----- RECORDED INFORMATION -----
-- ==== Sys2Proof/Certificates/Slice0/Obligations.lean ====
section
/-! DEFINITION. The statements for the provers: each Obligations.<Name> is what its name says, with the rule of the spec it comes from in its
docstring. t is the state a command answers; Settled u t says that t is u in everything but memory and the port's own affairs, MemoryPut and
SameMemory say what memory reads. -/

open Sys2Proof Sys2Proof.Machine

/-! The queue of commands, reset and the start-up load -/

/-- A step takes the command at the front of the queue and executes it with the rest of the queue; on an empty queue the block idles (log
3: the model's choice). -/
def Obligations.StepTakesTheFrontCommand : Prop :=
  (∀ (c : Instr) (rest : List Instr) (s : State), step { s with pending := c :: rest } = exec c { s with pending := rest }) ∧
  ∀ s : State, s.pending = [] → step s = .next s

/-- RESETn leaves every camera OFFLINE with the values of R40, R16, R31, R65, R83, R103, R132 and R137, and the blocks with those of R87,
R101, R113, R120, R143, R153, R155, R157, R161, R165, R166 and R167; every setting stands at its default, every due mark is set, and every
record's sequence number and the interval count are 0 (R164, R168, R170); the pins and the waiting commands stand. A write at the port reached
memory or did not, as the command says (log 6: the model's choice). That the host access in flight, withheld or waiting for the port is given
up is the model's choice too (log 9). -/
def Obligations.ResetClearsThePart : Prop :=
  ∀ (landed : Bool) (s : State), ∃ t, exec (.resetAssert landed) s = .next t ∧
    (∀ c : Cam, (t.cam c).state = .offline ∧ (t.cam c).halt = false ∧ (t.cam c).abandon = false ∧ (t.cam c).waitStop = false ∧
      (t.cam c).waitTally = false ∧ (t.cam c).waitFloor = false ∧ (t.cam c).onAir = false ∧ (t.cam c).stopLatch = false ∧
      (t.cam c).stale = false ∧ (t.cam c).cfg = emptyConfig ∧ (t.cam c).adoption = none ∧ (t.cam c).plan = emptyPlan ∧
      (t.cam c).p = 0 ∧ (t.cam c).rate = 0 ∧ (t.cam c).rt = 0 ∧ (t.cam c).q = 0 ∧ (t.cam c).override = 256 ∧
      (∀ a : Axis, (t.cam c).setpoints[a] = 0) ∧ (t.cam c).direct = none ∧ (t.cam c).queue = [] ∧ (t.cam c).active = none ∧
      (t.cam c).stack = [] ∧ (∀ k : Fin 4, (t.cam c).latches[k] = ⟨0, true⟩) ∧ (t.cam c).result = ⟨0, 0, .none, 0⟩ ∧
      (t.cam c).resultCount = 0 ∧ (t.cam c).blocked = 0 ∧ (t.cam c).held = none ∧ (t.cam c).claim = none ∧
      (t.cam c).waitCount = 0 ∧ (t.cam c).activeBank = .b) ∧
    (∀ x y : Fin 32, gridAt t.floor.cells x y = .free) ∧ (∀ z : Fin 16, t.floor.zones[z] = ⟨Vector.replicate 4 0, .inactive, none⟩) ∧
    (∀ n : Fin 8, t.fences[n] = ⟨0, 0, .off, 0⟩) ∧ t.shot = ⟨[], none, []⟩ ∧ t.setp = ⟨[], [], 0⟩ ∧ t.adoptQueue = [] ∧
    t.startup = .inReset ∧ t.port.cur = none ∧ t.port.lastOwn = false ∧ t.bus.held = none ∧ t.bus.req = none ∧ t.bus.staging = none ∧
    t.timer.frame = 0 ∧ t.timer.missed = 0 ∧ t.timer.qualify = 0 ∧ t.timer.divCount = 0 ∧ t.timer.lastPoint = none ∧
    t.timer.nextExpiry = none ∧ (∀ n : Fin 8, t.lines.onAir[n] = false) ∧ t.lines.stop = false ∧ t.stat.flags = 0 ∧
    t.stat.mask = 0xFFF ∧ t.irq = false ∧ t.stat.capture.cls = .empty ∧ t.stat.probe = 0 ∧ t.port.timeout = 16 ∧ t.timer.mode = .internal ∧
    t.timer.tint = 2000 ∧ t.timer.divider = 1 ∧ t.timer.falling = false ∧ t.stat.interval = 10 ∧ t.lines.polarity = 0 ∧
    t.lines.edges = 0 ∧ t.floor.ox = 0 ∧ t.floor.oy = 0 ∧ t.floor.shift = 12 ∧ (∀ i : StatusItem, itemDue i t.stat = true) ∧
    t.stat.rest = [] ∧ t.stat.item = none ∧ (∀ c : Cam, t.stat.seq[c] = 0) ∧ t.stat.count = 0 ∧ t.pins = s.pins ∧ t.pending = s.pending ∧
    (∀ (a : Access) (w : MWord), MemoryForm s → s.port.cur = some a → a.write = some w → landed = true → MemoryPut s a.addr w t) ∧
    ((s.port.cur = none ∨ (∃ a, s.port.cur = some a ∧ a.write = none) ∨ landed = false) → SameMemory s t)

/-- The release of RESETn samples the straps and starts the load: where nothing else asks for the port, the load's first read, of the
first word of the region, is granted (R150, R164). With RESETn not asserted there is no release, and the state stands (log 4). -/
def Obligations.ResetReleaseStartsTheLoad : Prop :=
  ∀ (straps : BitVec 2) (s : State),
    (s.startup = .inReset →
      ∃ t, exec (.resetRelease straps) s = .next t ∧ Settled { s with base := straps, startup := .reading 0 } t ∧ SameMemory s t ∧
        (s.port.cur = none → s.bus.req = none → s.setp.writeOuts = [] → s.setp.fills = [] → s.shot = ⟨[], none, []⟩ →
          t.port.cur = some ⟨.startupRead 0, addrOf straps 0, none, none, true⟩)) ∧
    (s.startup ≠ .inReset → exec (.resetRelease straps) s = .next s)

/-- A setting word read with good parity is taken by its owner, brought into its range; one of bad parity is replaced by its default and
captured as OWN_PARITY (R164, with the places of R172). That each half of the floor origin pairs, words 8 to 11, is taken or replaced by itself
is the model's inference (log 17). -/
def Obligations.LoadTakesTheSettings : Prop :=
  ∀ (n : Nat) (a : Addr) (answer : Option MWord) (w : MWord) (d : BitVec 16) (s u : State), n < 13 →
    s.port.cur = some ⟨.startupRead n, a, none, none, true⟩ → answer.getD (s.read a) = w →
    (wordOk w = true → d = w.data ∧ u = s) →
    (wordOk w = false →
      d = (if n = 0 then 16 else if n = 2 then 2000 else if n = 3 then 1 else if n = 5 then 10 else if n = 12 then 12 else 0) ∧
      u = withError .ownParity true a w s) →
    ∃ t, exec (.startupReadEnd answer) s = .next t ∧ SameMemory s t ∧
      Settled
        { u with
          startup := .reading (n + 1)
          port := { u.port with timeout := if n = 0 then clampNat 1 255 d.toNat else s.port.timeout }
          timer :=
            { s.timer with
              mode := if n = 1 then (if d.getLsbD 0 then .house else .internal) else s.timer.mode
              tint := if n = 2 then clampNat 500 20000 d.toNat else s.timer.tint
              divider := if n = 3 then clampNat 1 16 d.toNat else s.timer.divider
              falling := if n = 4 then d.getLsbD 0 else s.timer.falling }
          stat := { u.stat with interval := if n = 5 then clampNat 1 255 d.toNat else s.stat.interval }
          lines :=
            { s.lines with
              polarity := if n = 6 then d.extractLsb' 0 8 else s.lines.polarity
              edges := if n = 7 then d else s.lines.edges }
          floor :=
            { s.floor with
              ox := if n = 8 then s.floor.ox.extractLsb' 16 16 ++ d
                else if n = 9 then d ++ s.floor.ox.extractLsb' 0 16 else s.floor.ox
              oy := if n = 10 then s.floor.oy.extractLsb' 16 16 ++ d
                else if n = 11 then d ++ s.floor.oy.extractLsb' 0 16 else s.floor.oy
              shift := if n = 12 then clampNat 0 24 d.toNat else s.floor.shift } }
        t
-----
**INSTRUCTIONS TO FOLLOW**.
Write out every entry above, word for word.

**ANSWER BELOW**.
-- ==== Sys2Proof/Certificates/Slice0/Obligations.lean ====
section
/-! DEFINITION. The statements for the provers: each Obligations.<Name> is what its name says, with the rule of the spec it comes from in its
docstring. t is the state a command answers; Settled u t says that t is u in everything but memory and the port's own affairs, MemoryPut and
SameMemory say what memory reads. -/

open Sys2Proof Sys2Proof.Machine

/-! The queue of commands, reset and the start-up load -/

/-- A step takes the command at the front of the queue and executes it with the rest of the queue; on an empty queue the block idles (log
3: the model's choice). -/
def Obligations.StepTakesTheFrontCommand : Prop :=
  (∀ (c : Instr) (rest : List Instr) (s : State), step { s with pending := c :: rest } = exec c { s with pending := rest }) ∧
  ∀ s : State, s.pending = [] → step s = .next s

/-- RESETn leaves every camera OFFLINE with the values of R40, R16, R31, R65, R83, R103, R132 and R137, and the blocks with those of R87,
R101, R113, R120, R143, R153, R155, R157, R161, R165, R166 and R167; every setting stands at its default, every due mark is set, and every
record's sequence number and the interval count are 0 (R164, R168, R170); the pins and the waiting commands stand. A write at the port reached
memory or did not, as the command says (log 6: the model's choice). That the host access in flight, withheld or waiting for the port is given
up is the model's choice too (log 9). -/
def Obligations.ResetClearsThePart : Prop :=
  ∀ (landed : Bool) (s : State), ∃ t, exec (.resetAssert landed) s = .next t ∧
    (∀ c : Cam, (t.cam c).state = .offline ∧ (t.cam c).halt = false ∧ (t.cam c).abandon = false ∧ (t.cam c).waitStop = false ∧
      (t.cam c).waitTally = false ∧ (t.cam c).waitFloor = false ∧ (t.cam c).onAir = false ∧ (t.cam c).stopLatch = false ∧
      (t.cam c).stale = false ∧ (t.cam c).cfg = emptyConfig ∧ (t.cam c).adoption = none ∧ (t.cam c).plan = emptyPlan ∧
      (t.cam c).p = 0 ∧ (t.cam c).rate = 0 ∧ (t.cam c).rt = 0 ∧ (t.cam c).q = 0 ∧ (t.cam c).override = 256 ∧
      (∀ a : Axis, (t.cam c).setpoints[a] = 0) ∧ (t.cam c).direct = none ∧ (t.cam c).queue = [] ∧ (t.cam c).active = none ∧
      (t.cam c).stack = [] ∧ (∀ k : Fin 4, (t.cam c).latches[k] = ⟨0, true⟩) ∧ (t.cam c).result = ⟨0, 0, .none, 0⟩ ∧
      (t.cam c).resultCount = 0 ∧ (t.cam c).blocked = 0 ∧ (t.cam c).held = none ∧ (t.cam c).claim = none ∧
      (t.cam c).waitCount = 0 ∧ (t.cam c).activeBank = .b) ∧
    (∀ x y : Fin 32, gridAt t.floor.cells x y = .free) ∧ (∀ z : Fin 16, t.floor.zones[z] = ⟨Vector.replicate 4 0, .inactive, none⟩) ∧
    (∀ n : Fin 8, t.fences[n] = ⟨0, 0, .off, 0⟩) ∧ t.shot = ⟨[], none, []⟩ ∧ t.setp = ⟨[], [], 0⟩ ∧ t.adoptQueue = [] ∧
    t.startup = .inReset ∧ t.port.cur = none ∧ t.port.lastOwn = false ∧ t.bus.held = none ∧ t.bus.req = none ∧ t.bus.staging = none ∧
    t.timer.frame = 0 ∧ t.timer.missed = 0 ∧ t.timer.qualify = 0 ∧ t.timer.divCount = 0 ∧ t.timer.lastPoint = none ∧
    t.timer.nextExpiry = none ∧ (∀ n : Fin 8, t.lines.onAir[n] = false) ∧ t.lines.stop = false ∧ t.stat.flags = 0 ∧
    t.stat.mask = 0xFFF ∧ t.irq = false ∧ t.stat.capture.cls = .empty ∧ t.stat.probe = 0 ∧ t.port.timeout = 16 ∧ t.timer.mode = .internal ∧
    t.timer.tint = 2000 ∧ t.timer.divider = 1 ∧ t.timer.falling = false ∧ t.stat.interval = 10 ∧ t.lines.polarity = 0 ∧
    t.lines.edges = 0 ∧ t.floor.ox = 0 ∧ t.floor.oy = 0 ∧ t.floor.shift = 12 ∧ (∀ i : StatusItem, itemDue i t.stat = true) ∧
    t.stat.rest = [] ∧ t.stat.item = none ∧ (∀ c : Cam, t.stat.seq[c] = 0) ∧ t.stat.count = 0 ∧ t.pins = s.pins ∧ t.pending = s.pending ∧
    (∀ (a : Access) (w : MWord), MemoryForm s → s.port.cur = some a → a.write = some w → landed = true → MemoryPut s a.addr w t) ∧
    ((s.port.cur = none ∨ (∃ a, s.port.cur = some a ∧ a.write = none) ∨ landed = false) → SameMemory s t)

/-- The release of RESETn samples the straps and starts the load: where nothing else asks for the port, the load's first read, of the
first word of the region, is granted (R150, R164). With RESETn not asserted there is no release, and the state stands (log 4). -/
def Obligations.ResetReleaseStartsTheLoad : Prop :=
  ∀ (straps : BitVec 2) (s : State),
    (s.startup = .inReset →
      ∃ t, exec (.resetRelease straps) s = .next t ∧ Settled { s with base := straps, startup := .reading 0 } t ∧ SameMemory s t ∧
        (s.port.cur = none → s.bus.req = none → s.setp.writeOuts = [] → s.setp.fills = [] → s.shot = ⟨[], none, []⟩ →
          t.port.cur = some ⟨.startupRead 0, addrOf straps 0, none, none, true⟩)) ∧
    (s.startup ≠ .inReset → exec (.resetRelease straps) s = .next s)

/-- A setting word read with good parity is taken by its owner, brought into its range; one of bad parity is replaced by its default and
captured as OWN_PARITY (R164, with the places of R172). That each half of the floor origin pairs, words 8 to 11, is taken or replaced by itself
is the model's inference (log 17). -/
def Obligations.LoadTakesTheSettings : Prop :=
  ∀ (n : Nat) (a : Addr) (answer : Option MWord) (w : MWord) (d : BitVec 16) (s u : State), n < 13 →
    s.port.cur = some ⟨.startupRead n, a, none, none, true⟩ → answer.getD (s.read a) = w →
    (wordOk w = true → d = w.data ∧ u = s) →
    (wordOk w = false →
      d = (if n = 0 then 16 else if n = 2 then 2000 else if n = 3 then 1 else if n = 5 then 10 else if n = 12 then 12 else 0) ∧
      u = withError .ownParity true a w s) →
    ∃ t, exec (.startupReadEnd answer) s = .next t ∧ SameMemory s t ∧
      Settled
        { u with
          startup := .reading (n + 1)
          port := { u.port with timeout := if n = 0 then clampNat 1 255 d.toNat else s.port.timeout }
          timer :=
            { s.timer with
              mode := if n = 1 then (if d.getLsbD 0 then .house else .internal) else s.timer.mode
              tint := if n = 2 then clampNat 500 20000 d.toNat else s.timer.tint
              divider := if n = 3 then clampNat 1 16 d.toNat else s.timer.divider
              falling := if n = 4 then d.getLsbD 0 else s.timer.falling }
          stat := { u.stat with interval := if n = 5 then clampNat 1 255 d.toNat else s.stat.interval }
          lines :=
            { s.lines with
              polarity := if n = 6 then d.extractLsb' 0 8 else s.lines.polarity
              edges := if n = 7 then d else s.lines.edges }
          floor :=
            { s.floor with
              ox := if n = 8 then s.floor.ox.extractLsb' 16 16 ++ d
                else if n = 9 then d ++ s.floor.ox.extractLsb' 0 16 else s.floor.ox
              oy := if n = 10 then s.floor.oy.extractLsb' 16 16 ++ d
                else if n = 11 then d ++ s.floor.oy.extractLsb' 0 16 else s.floor.oy
              shift := if n = 12 then clampNat 0 24 d.toNat else s.floor.shift } }
        t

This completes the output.